▼▼▼
/-- The state of R61, for the i-th context of a team. -/
def startCtx (rcd : List Byte) (l : Nat × Nat) (index teamn slot i : Nat) (capt : DWord) (bast : Bool) : Ctx :=
  let size := recNtile rcd * recNcore rcd * recNctx rcd
  { Ctx.reset with
    w := Vector.ofFn (fun (k : Fin 64) => if k.val < 16 then bytesWord (rcd.drop (0xA0 + 4 * k.val)) else 0),
    pc := BitVec.ofNat 64 (recCbase rcd + recEofs rcd), tvec := BitVec.ofNat 64 (recCbase rcd + recTveco rcd),
    seed := startSeed (recSeedv rcd) (index * size + i), team := BitVec.ofNat 32 index, teamn := BitVec.ofNat 32 teamn, lnch := lnchWord l,
    capt := capt, st := .ready, slot := some slot, aspc := recAspc rcd, cbase := recCbase rcd, cpages := recCpages rcd,
    sys := recSys rcd, debug := recDebug rcd, basting := bast }

/-- The bank of a launch with the entries of its image (R62). -/
def freshBank (l : Nat × Nat) (rcd img : List Byte) : Bank := ⟨l, (List.range (recTidn rcd)).map (fun i => (i, imgEntry img i))⟩

/-- The cluster takes a bank for the launch, unless it holds one. -/
def Clus.takeBank (k : Clus) (l : Nat × Nat) (bank : Nat) (rcd img : List Byte) : Clus :=
  match k.banks.toList.getD bank none with
  | some _ => k
  | none => if h : bank < 8 then { k with banks := k.banks.set bank (some (freshBank l rcd img)) h } else k

/-- A team is placed in one step (R118). Tags of its cores that other teams hold stay as they are, so TAGS and TAGERR show them, though R61 says
0 (R139, R243; DESIGN CHOICE, log entry 40). Bank, floors of the launch's dependences (R316), plane arrays, contexts, PROG. -/
def State.placeTeam (s : State) (c : Nat) (f : Fit) (l : Nat × Nat) (rcd img : List Byte) (index teamn : Nat) (deps : List (Nat × Nat)) (bast : Bool) : State :=
  let tiles := if recNeedpa rcd then f.tiles else []
  let capt := s.capability c f.slot f.bank tiles
  let s1 := s.modClus c (fun k => deps.foldl (fun k d => if d.1 = paOwner (mkPa s.pkg c 0) then k else k.raiseFloor d.1 d.2) (k.takeBank l f.bank rcd img).acquired)
  let s2 := tiles.foldl (fun u t => u.modTile c t (fun x => { x with holder := some f.slot })) s1
  let s3 := (teamCores f.pos).foldl (fun u n => u.modCore c n (fun k => { k with code := [] })) s2
  let s4 := (f.pos.zipIdx).foldl (fun u e => u.setCtx ⟨c, e.1.1, e.1.2⟩ (startCtx rcd l index teamn f.slot e.2 capt bast)) s3
  let s5 : State := { s4 with teams := s4.teams ++ [((c, f.slot), ({ launch := l, index := index, pos := f.pos, planes := tiles, bast := bast } : Team))] }
  s5.countRetired c l 0 1
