-- ==== Sys2Proof/Machine/Preempt.lean ====
section
/-! DEFINITION. Pre-emption: PRE_CTL (R376), SAVE (R377 to R381, R384), RESUME (R382) and DROP (R383). -/

namespace Sys2Proof.Machine

/-! ### PRE_CTL (R376) -/

def preSlot (v : DWord) : Nat := (v.extractLsb' 48 9).toNat
def preImg (v : DWord) : Nat := (v.extractLsb' 12 33).toNat * 4096
def preKey (v : DWord) : Nat := (v.extractLsb' 0 12).toNat

/-- An accepted command: the phase it enters, its slot, image and key. -/
def State.preAccept (s : State) (c : Nat) (v : DWord) (state run : Nat) : State :=
  s.modClus c (fun k => { k with pre := { k.pre with run := run, err := 0, slot := preSlot v, state := state, img := preImg v, key := preKey v } })

/-- The bytes of an image, a multiple of 4 KiB (R379); a plane array's two banks take 0x8000 bytes each (R379, R425). -/
def imageSize (ctxs cores planes tables : Nat) : Nat :=
  (0x100 + 0x800 * ctxs + 0x8400 * cores + 0x10000 * planes + 2080 * tables + 4095) / 4096 * 4096

/-- The table slots that a team holds, by tile and slot (R265). -/
def State.teamTables (s : State) (c slot : Nat) : List (Nat × Nat) :=
  (List.range 16).flatMap (fun t => ((List.range 4).filter (fun k => ((s.tile c t).tables.toList.getD k {}).holder = some (some slot))).map (fun k => (t, k)))

/-- A team's image of a size lies inside the mappable HBM slice (R379). -/
def imageInside (img size : Nat) : Bool := 0x100000000 ≤ img && img + size ≤ 0x1FF000000

/-- Why a SAVE is refused, 0 for nothing. R381 says that a core holds at most four redirect entries and gives no code for a fifth: it is refused as
busy (DESIGN CHOICE, log entry 29). -/
def State.saveErr (s : State) (c : Nat) (v : DWord) : Nat :=
  match s.team? c (preSlot v) with
  | none => 1
  | some t =>
    if t.retiring then 1
    else if t.bast then 3
    else if !recPreempt (s.teamRecord t) then 2
    else if !imageInside (preImg v) (imageSize t.pos.length (teamCores t.pos).length t.planes.length (s.teamTables c (preSlot v)).length) then 4
    else if !(s.clus c).holdsKey (preKey v) then 5
    else if (teamCores t.pos).any (fun n => 4 ≤ (s.core c n).redirect.length) then 6
    else 0

/-- A write of PRE_CTL by a function: refused while a command runs. -/
def State.preWrite (s : State) (fn c : Nat) (f : State → State) : State :=
  if !s.clusReach fn c then s else if (s.clus c).pre.run ≠ 0 then s.preRefuse c 6 else f s

/-- A breakpoint or a BKPT is due at the boundary at which a context halts (R385). -/
def State.breakDue (s : State) (p : Pos) : Bool :=
  let c := s.ctx p
  c.runnable && c.ptrap.isNone &&
    (match s.fetchInstr p with
     | .bytes l => c.pdbg || c.bpMatch.isSome || (match decode l with | .ok r => r.1 = .bkpt | .error _ => false)
     | .wait _ _ => c.pdbg
     | .trap _ _ => false)

/-- A context halts for a save (R378): a store that waits for the store buffer completes first, and so does a load, a query or a VTBLD that has
issued; one that awaits an answer stays at its instruction; anything else has not executed, and its walk or page-fault reply finds it no more. -/
def State.haltFor (s : State) (p : Pos) : State :=
  match (s.ctx p).st with
  | .blocked .buffer => s.modCtx p (fun x => { x with last := true })
  | .blocked (.load _) => s.modCtx p (fun x => { x with stop := true })
  | .blocked (.query _ _) => s.modCtx p (fun x => { x with stop := true })
  | .blocked (.table _ _) => s.modCtx p (fun x => { x with stop := true })
  | .blocked (.answer _) => (s.modCtx p (fun x => { x with stop := true })).haltedAt p
  | _ =>
    let due := s.breakDue p
    (((s.cancelWaits p).subGone p).modCtx p (fun x => { x with stop := true, last := false, pdbg := x.pdbg || due, skips := [] })).haltedAt p

/-- SAVE: the contexts halt at an instruction boundary and the drain begins. -/
def State.preSave (s : State) (fn c : Nat) (v : DWord) : State :=
  s.preWrite fn c (fun t =>
    if t.saveErr c v ≠ 0 then t.preRefuse c (t.saveErr c v)
    else
      match t.team? c (preSlot v) with
      | none => t
      | some tm => (((tm.at c).foldl (fun u p => u.haltFor p) t).preAccept c v 1 1).post .saveDrained { clus := c })

/-- The event PRE_SAVE: function inp.fn writes PRE_CTL of cluster inp.clus, its fields in inp.val. -/
def execPreSave (s : State) : Out := .next (s.preSave s.inp.fn s.inp.clus s.inp.val)

/-! ### The save (R377 to R381) -/

/-- An instruction that has issued and completes before the save: a load on its way, a query, a VTBLD (R378). -/
def CtxSt.inFlight : CtxSt → Bool
  | .blocked (.load _) => true
  | .blocked (.query _ _) => true
  | .blocked (.table _ _) => true
  | _ => false
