-- ==== Sys2Proof/Machine/Step.lean ====
section
/-! DEFINITION. One step: the schedule's next entry, else a READY context, else the oldest follow-up event, else nothing
(log entry 4); and withFetchWord. -/

namespace Sys2Proof.Machine

/-- CLK and the step counter advance (R193; log entry 5). -/
def State.tick (s : State) : State :=
  { s with clk := s.clk + BitVec.ofNat 64 (1 + Config.elapsed s.steps), steps := s.steps + 1 }

/-- The context at p executes one instruction, or what comes before it. -/
def runCtx (s : State) (p : Pos) : Host.Outcome State Fault Refusal :=
  match (s.issue p).prepare p with
  | .other t => .next t
  | .instr i => exec i (s.issue p)

/-- An event runs with its input in the latch; an encoded instruction is no event. -/
def runEvent (s : State) (i : Instr) (inp : Inp) : Host.Outcome State Fault Refusal :=
  if i.isEvent then exec i { s with inp := inp } else .next s

def runSched (s : State) : Sched → Host.Outcome State Fault Refusal
  | .run p => if s.nextOn p.clus p.core = some p then runCtx s p else .next s
  | .event i inp => runEvent s i inp

def step (s0 : State) : Host.Outcome State Fault Refusal :=
  let s := s0.tick
  match s.agenda with
  | e :: es => runSched { s with agenda := es } e
  | [] =>
    match s.nextReady with
    | some p => runCtx s p
    | none =>
      match s.pending with
      | e :: es => runSched { s with pending := es } e
      | [] => .next s

/-- The state with an instruction stored where step fetches next: a placed context of the current position, its code window
and translation, the instruction's bytes in the vault and in the core's fetched unit, and an empty agenda (log entry 18). -/
def State.withFetchWord (s : State) (nbits w : Nat) : State := s.placeFetch (bytesLE 32 (w % 2 ^ nbits))

end Sys2Proof.Machine
end

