-- ==== Sys2Proof/Machine/Core.lean ====
section
/-! DEFINITION. The machine as the host runs it. -/

def Sys2Proof.core : Host.Core := { State := Sys2Proof.Machine.State, Fault := Sys2Proof.Machine.Fault, Refusal := Sys2Proof.Machine.Refusal, step := Sys2Proof.Machine.step, reset := Sys2Proof.Machine.State.reset }
end

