/-- R60. The first check that a record fails, for a queue of function fn, with its map and image where they can be read: the reason code, the offset of the offending
word and, for an image entry, its index. Of several RSV words the lowest is named, of row 5 the word 0x08 before 0x10, of row 6 0x18 before 0x00 (the
model's choice, log entry 46). -/
def recordFault (s : State) (fn : Nat) (l : List Byte) (map img : Option (List Byte)) : Option (Nat × Nat × Nat) :=
  let w := fun (o : Nat) => recWord l o
  let mine := fun (c : Nat) => decide (c < 128 ∧ (s.clus c).fn = fn)
  let ndep := fld (w 0) 40 38
  let window := fld (w 8) 63 48 * 4096
  let tidn := fld (w 0x30) 56 48
  let slot : SealSlot := Assoc.get {} (fld (w 0x28) 7 0) s.sealedSlots
  if fld (w 0) 63 56 ≠ 1 then some (0x01, 0x00, 0)
  else match (List.range 32).find? (fun j => (w (8 * j)).toNat &&& reservedBits ndep (8 * j) ≠ 0) with
  | some j => some (0x02, 8 * j, 0)
  | none =>
    if ∃ c ∈ List.range 128, mine c = true ∧ ((s.clus c).rroot.toList.getD (fld (w 0) 55 52) 0).toNat / 4096 = 0 then some (0x03, 0x00, 0)
    else if fld (w 0) 48 48 = 1 ∧ fn ≠ 0 then some (0x04, 0x00, 0)
    else if fld (w 8) 63 48 < 1 ∨ 4096 < fld (w 8) 63 48 ∨ fld (w 8) 47 0 % 4096 ≠ 0 then some (0x05, 0x08, 0)
    else if fld (w 0x10) 31 0 % 2 = 1 ∨ fld (w 0x10) 63 32 % 2 = 1 ∨ window ≤ fld (w 0x10) 31 0 ∨ window ≤ fld (w 0x10) 63 32 then some (0x05, 0x10, 0)
    else if fld (w 0x18) 12 8 < 1 ∨ fld (w 0x18) 7 4 < 1 ∨ fld (w 0x18) 2 0 < 1 ∨ fld (w 0x18) 47 32 < 1 ∨ 16 < fld (w 0x18) 12 8 ∨ 8 < fld (w 0x18) 7 4 ∨
      4 < fld (w 0x18) 2 0 ∨ fld (w 0x18) 63 48 < fld (w 0x18) 47 32 then some (0x06, 0x18, 0)
    else if fld (w 0) 37 32 ≠ 0 ∧ ¬ (16 ≤ fld (w 0) 37 32 ∧ fld (w 0) 37 32 ≤ 40) then some (0x06, 0x00, 0)
    else if fld (w 0x20) 47 0 ≠ 0 ∧ (map = none ∨ ∃ b ∈ map.getD [], b ≠ 0xFF ∧ mine b.toNat = false) then some (0x07, 0x20, 0)
    else if 4 < ndep then some (0x08, 0x00, 0)
    else match (List.range ndep).find? (fun i => fld (w (0x60 + 16 * i)) 2 0 ≠ 0) with
    | some i => some (0x08, 0x60 + 16 * i, 0)
    | none =>
      if fld (w 0x28) 15 15 = 1 ∧ ¬ (slot.held = true ∧ slot.fn = fn) then some (0x09, 0x28, 0)
      else if 256 < tidn ∨ fld (w 0x30) 5 0 ≠ 0 ∨ (tidn ≠ 0 ∧ img = none) then some (0x0A, 0x30, 0)
      else match (List.range tidn).find? (fun i => tidV (((img.getD []).drop (64 * i)).take 64) && (tidBad (((img.getD []).drop (64 * i)).take 64)).isSome) with
      | some i => some (0x0A, 0x30, i)
      | none =>
        if fld (w 0x38) 63 63 = 1 ∧ (mine (fld (w 0x38) 62 56) = false ∨ fld (w 0x38) 2 0 ≠ 0) then some (0x0B, 0x38, 0) else none

/-- The launch that an accepted record makes. -/
def newLaunch (q n : Nat) (rcd img : List Byte) (map : Option (List Byte)) : Launch :=
  { q := q, seq := n, rcd := rcd, img := if recTidn rcd = 0 then [] else img, map := if recPmap rcd = 0 then none else map, teams := recTeams rcd }

/-- Record n, read whole with its map and image, is checked and accepted or rejected (R60, R96, R102); a queue without a basting launch and without waiting
ENQs, a record without dependences. -/
def Arrives (s : State) (q n : Nat) (rcd : List Byte) (map img : Option (List Byte)) : Prop :=
  (∀ code ofs ix, recordFault s (s.queue q).fn rcd map img = some (code, ofs, ix) → s.bastings = [] →
    ∃ t, exec .recordArrival s = .next t ∧ QueueStops s t q (err0Word code n ofs ix) 0 ∧ (t.queue q).failed = true ∧ (t.queue q).nlive = (s.queue q).nlive) ∧
  (recordFault s (s.queue q).fn rcd map img = none → recNdep rcd = 0 → s.bastings = [] → (s.queue q).enqs = [] → Assoc.has (launchKey q n) s.launches = false →
    ∃ t, exec .recordArrival s = .next t ∧ t.launches = s.launches ++ [(launchKey q n, newLaunch q n rcd (img.getD []) map)] ∧
      (t.queue q).cons = n + 1 ∧ (t.queue q).nlive = (s.queue q).nlive + 1 ∧ (t.queue q).st = .active ∧ (t.queue q).head = none ∧
      (t.queue q).hist = (if recBhist rcd then ((s.queue q).hist ++ [rcd]).drop ((s.queue q).hist.length + 1 - 24) else (s.queue q).hist) ∧
      Sched.event .teamPlace {} ∈ t.pending ∧ Sched.event .recordRead { id := q } ∈ t.pending ∧ t.teams = s.teams ∧ t.host = s.host ∧ s.sameMem t)

end Sys2Proof.Claims
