@[simp] theorem State.setClus_cur (s : State) (c : Nat) (k : Clus) : (s.setClus c k).cur = s.cur := rfl
@[simp] theorem State.setClus_ctxs (s : State) (c : Nat) (k : Clus) : (s.setClus c k).ctxs = s.ctxs := rfl
@[simp] theorem State.setClus_cores (s : State) (c : Nat) (k : Clus) : (s.setClus c k).cores = s.cores := rfl
@[simp] theorem State.setClus_tiles (s : State) (c : Nat) (k : Clus) : (s.setClus c k).tiles = s.tiles := rfl
@[simp] theorem State.setClus_queues (s : State) (c : Nat) (k : Clus) : (s.setClus c k).queues = s.queues := rfl
@[simp] theorem State.setClus_launches (s : State) (c : Nat) (k : Clus) : (s.setClus c k).launches = s.launches := rfl
@[simp] theorem State.setClus_teams (s : State) (c : Nat) (k : Clus) : (s.setClus c k).teams = s.teams := rfl
@[simp] theorem State.setClus_bastings (s : State) (c : Nat) (k : Clus) : (s.setClus c k).bastings = s.bastings := rfl
@[simp] theorem State.setClus_bst (s : State) (c : Nat) (k : Clus) : (s.setClus c k).bst = s.bst := rfl
@[simp] theorem State.setClus_servedQ (s : State) (c : Nat) (k : Clus) : (s.setClus c k).servedQ = s.servedQ := rfl
@[simp] theorem State.setClus_sealedSlots (s : State) (c : Nat) (k : Clus) : (s.setClus c k).sealedSlots = s.sealedSlots := rfl
@[simp] theorem State.setClus_boot (s : State) (c : Nat) (k : Clus) : (s.setClus c k).boot = s.boot := rfl
@[simp] theorem State.setClus_telemetry (s : State) (c : Nat) (k : Clus) : (s.setClus c k).telemetry = s.telemetry := rfl
@[simp] theorem State.setClus_fabric (s : State) (c : Nat) (k : Clus) : (s.setClus c k).fabric = s.fabric := rfl
@[simp] theorem State.setClus_colls (s : State) (c : Nat) (k : Clus) : (s.setClus c k).colls = s.colls := rfl
@[simp] theorem State.setClus_groupReads (s : State) (c : Nat) (k : Clus) : (s.setClus c k).groupReads = s.groupReads := rfl
@[simp] theorem State.setClus_mem (s : State) (c : Nat) (k : Clus) : (s.setClus c k).mem = s.mem := rfl
@[simp] theorem State.setClus_hbmKey (s : State) (c : Nat) (k : Clus) : (s.setClus c k).hbmKey = s.hbmKey := rfl
@[simp] theorem State.setClus_poison (s : State) (c : Nat) (k : Clus) : (s.setClus c k).poison = s.poison := rfl
@[simp] theorem State.setClus_keySlots (s : State) (c : Nat) (k : Clus) : (s.setClus c k).keySlots = s.keySlots := rfl
@[simp] theorem State.setClus_ksWins (s : State) (c : Nat) (k : Clus) : (s.setClus c k).ksWins = s.ksWins := rfl
@[simp] theorem State.setClus_nextKey (s : State) (c : Nat) (k : Clus) : (s.setClus c k).nextKey = s.nextKey := rfl
@[simp] theorem State.setClus_host (s : State) (c : Nat) (k : Clus) : (s.setClus c k).host = s.host := rfl
@[simp] theorem State.setClus_sriov (s : State) (c : Nat) (k : Clus) : (s.setClus c k).sriov = s.sriov := rfl
@[simp] theorem State.setClus_resetting (s : State) (c : Nat) (k : Clus) : (s.setClus c k).resetting = s.resetting := rfl
@[simp] theorem State.setClus_lqCtl (s : State) (c : Nat) (k : Clus) : (s.setClus c k).lqCtl = s.lqCtl := rfl
@[simp] theorem State.setClus_waveAt (s : State) (c : Nat) (k : Clus) : (s.setClus c k).waveAt = s.waveAt := rfl
@[simp] theorem State.setClus_wavePos (s : State) (c : Nat) (k : Clus) : (s.setClus c k).wavePos = s.wavePos := rfl
@[simp] theorem State.setClus_waveSums (s : State) (c : Nat) (k : Clus) : (s.setClus c k).waveSums = s.waveSums := rfl
@[simp] theorem State.setClus_snaps (s : State) (c : Nat) (k : Clus) : (s.setClus c k).snaps = s.snaps := rfl
@[simp] theorem State.setClus_gens (s : State) (c : Nat) (k : Clus) : (s.setClus c k).gens = s.gens := rfl
@[simp] theorem State.setClus_readSets (s : State) (c : Nat) (k : Clus) : (s.setClus c k).readSets = s.readSets := rfl
@[simp] theorem State.setClus_pulls (s : State) (c : Nat) (k : Clus) : (s.setClus c k).pulls = s.pulls := rfl
@[simp] theorem State.setClus_outReads (s : State) (c : Nat) (k : Clus) : (s.setClus c k).outReads = s.outReads := rfl
@[simp] theorem State.setClus_items (s : State) (c : Nat) (k : Clus) : (s.setClus c k).items = s.items := rfl
@[simp] theorem State.setClus_deferred (s : State) (c : Nat) (k : Clus) : (s.setClus c k).deferred = s.deferred := rfl
@[simp] theorem State.setClus_replay (s : State) (c : Nat) (k : Clus) : (s.setClus c k).replay = s.replay := rfl
@[simp] theorem State.setClus_dead (s : State) (c : Nat) (k : Clus) : (s.setClus c k).dead = s.dead := rfl
@[simp] theorem State.setClus_clk (s : State) (c : Nat) (k : Clus) : (s.setClus c k).clk = s.clk := rfl
@[simp] theorem State.setClus_steps (s : State) (c : Nat) (k : Clus) : (s.setClus c k).steps = s.steps := rfl
@[simp] theorem State.setClus_freeCtr (s : State) (c : Nat) (k : Clus) : (s.setClus c k).freeCtr = s.freeCtr := rfl
@[simp] theorem State.setClus_nextId (s : State) (c : Nat) (k : Clus) : (s.setClus c k).nextId = s.nextId := rfl
@[simp] theorem State.setClus_pkg (s : State) (c : Nat) (k : Clus) : (s.setClus c k).pkg = s.pkg := rfl
@[simp] theorem State.setClus_inp (s : State) (c : Nat) (k : Clus) : (s.setClus c k).inp = s.inp := rfl
@[simp] theorem State.setClus_agenda (s : State) (c : Nat) (k : Clus) : (s.setClus c k).agenda = s.agenda := rfl
@[simp] theorem State.setClus_pending (s : State) (c : Nat) (k : Clus) : (s.setClus c k).pending = s.pending := rfl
▲▲▲
■ EXERCISE GOAL
Gather from the entries above all lines that include the string "function".

■ REPLY TO THE EXERCISE
/-- A write of PRE_CTL by a function: refused while a command runs. -/
/-- The event PRE_SAVE: function inp.fn writes PRE_CTL of cluster inp.clus, its fields in inp.val. -/
/-- R60. The first check that a record fails, for a queue of function fn, with its map and image where they can be read: the reason code, the offset of the offending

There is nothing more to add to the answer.